In terms of your question about interoperability, the protocol extensions from the ITU 
is designed as optional/additional "tools" as part of the GMPLS toolkit. If a vendor 
chooses to support the ITU's ASON application, they will implement. Otherwise they 
will only implement the core GMPLS and no more. Which vendor decides to implement what 
really depends on what carriers (such as your company) are going to ask for. The 
carriers have set the requirements in ITU and those requirements have driven the 
protocol extensions. The protocol design within the IETF were driven from a different 
direction (or a different set of companies -- more the enterprise customers).

Hope this answers your questions and concerns, and hope others will chime in with 
their opinion on this...

Zhi




-----Original Message-----
From: Ash, Gerald R (Jerry), ALASO [mailto:[EMAIL PROTECTED]]
Sent: Wednesday, January 08, 2003 3:48 PM
To: Loa Andersson; Adrian Farrel
Cc: Ash, Gerald R (Jerry), ALASO; [EMAIL PROTECTED]; Osama Aboul-Magd;
[EMAIL PROTECTED]; Lin, Zhi-Wei (Zhi); [EMAIL PROTECTED]
Subject: RE: CORRECTION: Last Call: CR-LDP Extensions for ASON to
Informational


Adrian> I am saying that it sounds to me from the discussion that 
Adrian> the ITU has not yet reached consent.

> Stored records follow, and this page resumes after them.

/-- DESCRIPTOR_DISPATCH (R179): nothing while the ring is halted or empty, its completions are full, its job is not running, or an
activation drains the engines. -/
def execDescriptorDispatch (r : Nat) (s : State) : Res :=
  let g := ring s r
  .next (if g.halted || g.cons == g.prod || ringFull g || !g.held.isEmpty || !ringLive s r || draining s then s else dispatchOne s r)

/-! ## Completion (R183, R185, R192, R195, R220, R226) -/

/-- Ends the ring's part of a committed descriptor: verdict, downstream, halt, counters. -/
def closeFlight (s : State) (r : Nat) (f : Flight) (e : ERes) : State :=
  let s := match e.verdict with
    | some (some q, ok) => endQuar s q (ok && decide (e.status.toNat ≤ 1))
    | _ => s
  let s := endDown s r f e.status
  let s := f.chain.foldl releaseRef s
  let s := pmonCount s 7 (ringStamp s r) 1
  modRing s r (fun g => { g with
    flight := g.flight.filter (fun d => d.idx != f.idx),
    cancelReq := if g.cancelIdx.toNat = f.idx then false else g.cancelReq,
    halted := g.halted || e.status == 6,
    cause := if e.status = 6 then 1 else g.cause,
    concerned := if e.status = 6 then BitVec.ofNat 16 f.idx else g.concerned })

/-- Commits a finished descriptor's completion once (R183, R195): word 4 names its output or the list of its outputs, word 5 counts those
that this record delivers, or all that were passed downstream. -/
def commitFlight (s : State) (r : Nat) (f : Flight) (e : ERes) : State :=
  if fNocomp f && e.status == 0 then closeFlight s r f e
  else
    let n := if (target s r f).isSome ∧ e.status ≠ 9 then f.given else e.outs.length
    let h := match e.list with
      | some h => h
      | none => e.outs.headD 0
    closeFlight (putRecord s r (recWords f e.status.toNat e.consumed e.produced h e.list.isSome true n e.w6 e.w7)) r f e

/-- VERIFY's match and mismatch words (R226). -/
def verifyMatch : W32 × W32 := (0x3C96A55A, 0xC3695AA5)
/-- The mismatch row. -/
def verifyMiss : W32 × W32 := (0xA55A3C96, 0x5AA5C369)

/-- The media key table cleared, the slots and contexts of set A zeroed (R212). -/
def zeroSetA (s : State) : State :=
  let qs := (s.isl.cctx.filter (fun e => e.2.used)).map (fun e => e.2.quar)
  let s := qs.foldl failQuar s
  let clr := fun (t : Tbl KeySlot) => (t.map (fun (e : Nat × KeySlot) => (e.1, ({ gen := e.2.gen } : KeySlot)))).filter
    (fun e => decide (e.2 ≠ {}))
  let lost := fun (t : Tbl Ctx) => t.map (fun (e : Nat × Ctx) =>
    if e.2.used then (e.1, { ({ used := true, seq := e.2.seq, polder := e.2.polder, ring := e.2.ring, job := e.2.job } : Ctx)
      with lost := true }) else e)
  modIsl s (fun l => { l with
    keys := clr l.keys, hmacs := clr l.hmacs, cctx := lost l.cctx, dctx := lost l.dctx,
    kek := [], transDraw := [], media := [] })

/-- Has a fragment started on its engine? -/
def started (f : Flight) : Bool := decide (f.acc ≠ []) || decide (f.todo ≠ []) || decide (f.full ≠ []) || f.fin.isSome

/-- Why a class 3 or 4 fragment's stream cannot go on: its context is gone (CONTEXT_LOST), or the generation that it holds is zeroed
(KEY_ERASED). -/
def keyGone (s : State) (r : Nat) (f : Flight) : Option (BitVec 8) :=
  let p := ringStamp s r
  let dig := fCls f == 4
  let gone := fun (a : Nat) (g : BitVec 8) =>
    if dig then (genKey (tget s.isl.hmacs {} a) g).isNone else (genKey (tget s.isl.keys {} a) g).isNone
  if dig && !fHmac f then
    (if fFirst f && fLast f then none
     else if (ctxOf s.isl.dctx 4 p f (fw f 7)).isNone then some 0x0E else none)
  else if fFirst f then
    match f.key with
    | some (a, g) => if gone a g then some 4 else none
    | none => none
  else
    match ctxOf (if dig then s.isl.dctx else s.isl.cctx) (if dig then 4 else 8) p f (if dig then fw f 7 else fw f 11) with
    | some k => let c := tget (if dig then s.isl.dctx else s.isl.cctx) {} k
                if gone c.slot c.gen then some 4 else none
    | none => some 4

/-- Stops every fragment that runs on a zeroed generation, or whose context is gone (R203, R212). -/
def sweepKeys (s : State) : State :=
  s.bpm.rings.foldl (fun s e =>
    e.2.flight.foldl (fun s f =>
      if isFrag f && decide (fCls f ≤ 4) && f.res.isNone && started f then
        match keyGone s e.1 f with
        | some st => stopFlight s e.1 f { status := st }
        | none => s
      else s) s) s

/-- Raises an alarm of code 1 to 5 or 7 (R212): set A is zeroed, the island recovers in two stages, FLT gets a report. -/
def alarm (s : State) (code : Nat) : State :=
  let s := sweepKeys (zeroSetA s)
  let s := modIsl s (fun l => { l with
    last := BitVec.ofNat 8 code, seen := l.seen ||| BitVec.ofNat 8 (2 ^ code), alarms := satInc l.alarms,
    alarmT := s.now, ready := false, mediaReady := false })
  report s 9 256 5 0 code 0

/-- ENGINE_COMPLETION (R195): the completion writer commits the descriptor; where the doubled comparators of a tag check or
VERIFY disagree, the mismatch stands and alarm 0x05 is raised (R226). -/
def execEngineCompletion (r idx : Nat) (agree : Bool) (s : State) : Res :=
  .next (match flightOf s r idx with
  | none => s
  | some f =>
    match f.res with
    | none => s
    | some e =>
      if !agree && (e.verdict.isSome || e.verify) then
        let held := if e.verify then [] else heldBufs f
        let e := if e.verify then { e with w6 := verifyMiss.1, w7 := verifyMiss.2 }
                 else { e with status := 5, outs := [], list := none, produced := 0, verdict := e.verdict.map (fun v => (v.1, false)) }
        alarm (commitFlight (poisonFree s held) r f e) 5
      else commitFlight s r f e)

/-- Writes held completions while places are free (R183). -/
def drainHeld (s : State) (r : Nat) : Nat → State
  | 0 => s
  | n + 1 =>
    if ringFull (ring s r) then s
    else
      match (ring s r).held with
      | [] => s
      | e :: es => drainHeld (writeRec (modRing s r (fun g => { g with held := es })) r e) r n

/-- A write of the CCONS state word. -/
def setCcons (s : State) (r : Nat) (v : BitVec 16) : State := drainHeld (modRing s r (fun g => { g with ccons := v })) r 32

/-- May an initiator write the area of a ring: stamp 0, or the owner through its window (R174)? -/
def areaOk (s : State) (ini : Ini) (r : Nat) : Bool :=
  decide (r < 256) && (iniStamp s ini == 0 || iniStamp s ini == ringOwner s r)

/-- A write of a ring's area; by another polder's stamp it is a breach (R38, R40). -/
def areaWrite (s : State) (ini : Ini) (r : Nat) (f : State → State) : State :=
  if r < 256 then
    if areaOk s ini r then f s else breach s (iniStamp s ini) (ringOwner s r) 4 0 true r ini
  else s

/-- HELD_COMPLETION_WRITE (R183): software advances CCONS; held completions are written. -/
def execHeldCompletionWrite (ini : Ini) (r : Nat) (ccons : BitVec 16) (s : State) : Res :=
  .next (areaWrite s ini r (fun s => setCcons s r ccons))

It seemed to me that 
Adrian> if the draft is intended to document the ITU preferences as 
Adrian> informational, it would be as well to wait until the ITU has
Adrian> fully signed off. I don't see any rush for this.

Loa> ok - I can see the difference - and it seems that you are correct. If
Loa> the ITU discussion still has some way to go before the discussion
Loa> settles and the preferences better known - wouldn't it be 
Loa> appropriate to wait until this happens?

ASON Signaling Recommendations G.7713.2 (GMPLS RSVP-TE) and G.7713.3 (GMPLS CR-LDP) 
are proposed for consent at the upcoming SG15 meeting, 20-31 January (Geneva).  A 
Liaison was sent to the IETF containing Recommendation text, but I can't find it on 
http://www.ietf.org/IESG/LIAISON/.

Both documents propose detailed protocol specifications including new TLVs (e.g., 
crankback TLV in G.7713.3).  The intent of these Recommendations is unclear.  

If these are statements of 'ITU preferences/requirements' which are made known to the 
IETF through the Informational RFCs, such as Osama's and Zhi's, then fine.  IETF can 
then take up the 'preferences/requirements' and consider them for upgrading RSVP-TE 
and CR-LDP protocols (although CR-LDP is capped).  

However, if they are intended as alternative protocol specs competing with the IETF 
specs, then that's a problem.  Which spec does a vendor implement and an operator use, 
given interoperability needs, etc.?  It would be analogous to the IETF specifying 
their version of G.709.

A clarification of the intent of these Recs. would be helpful.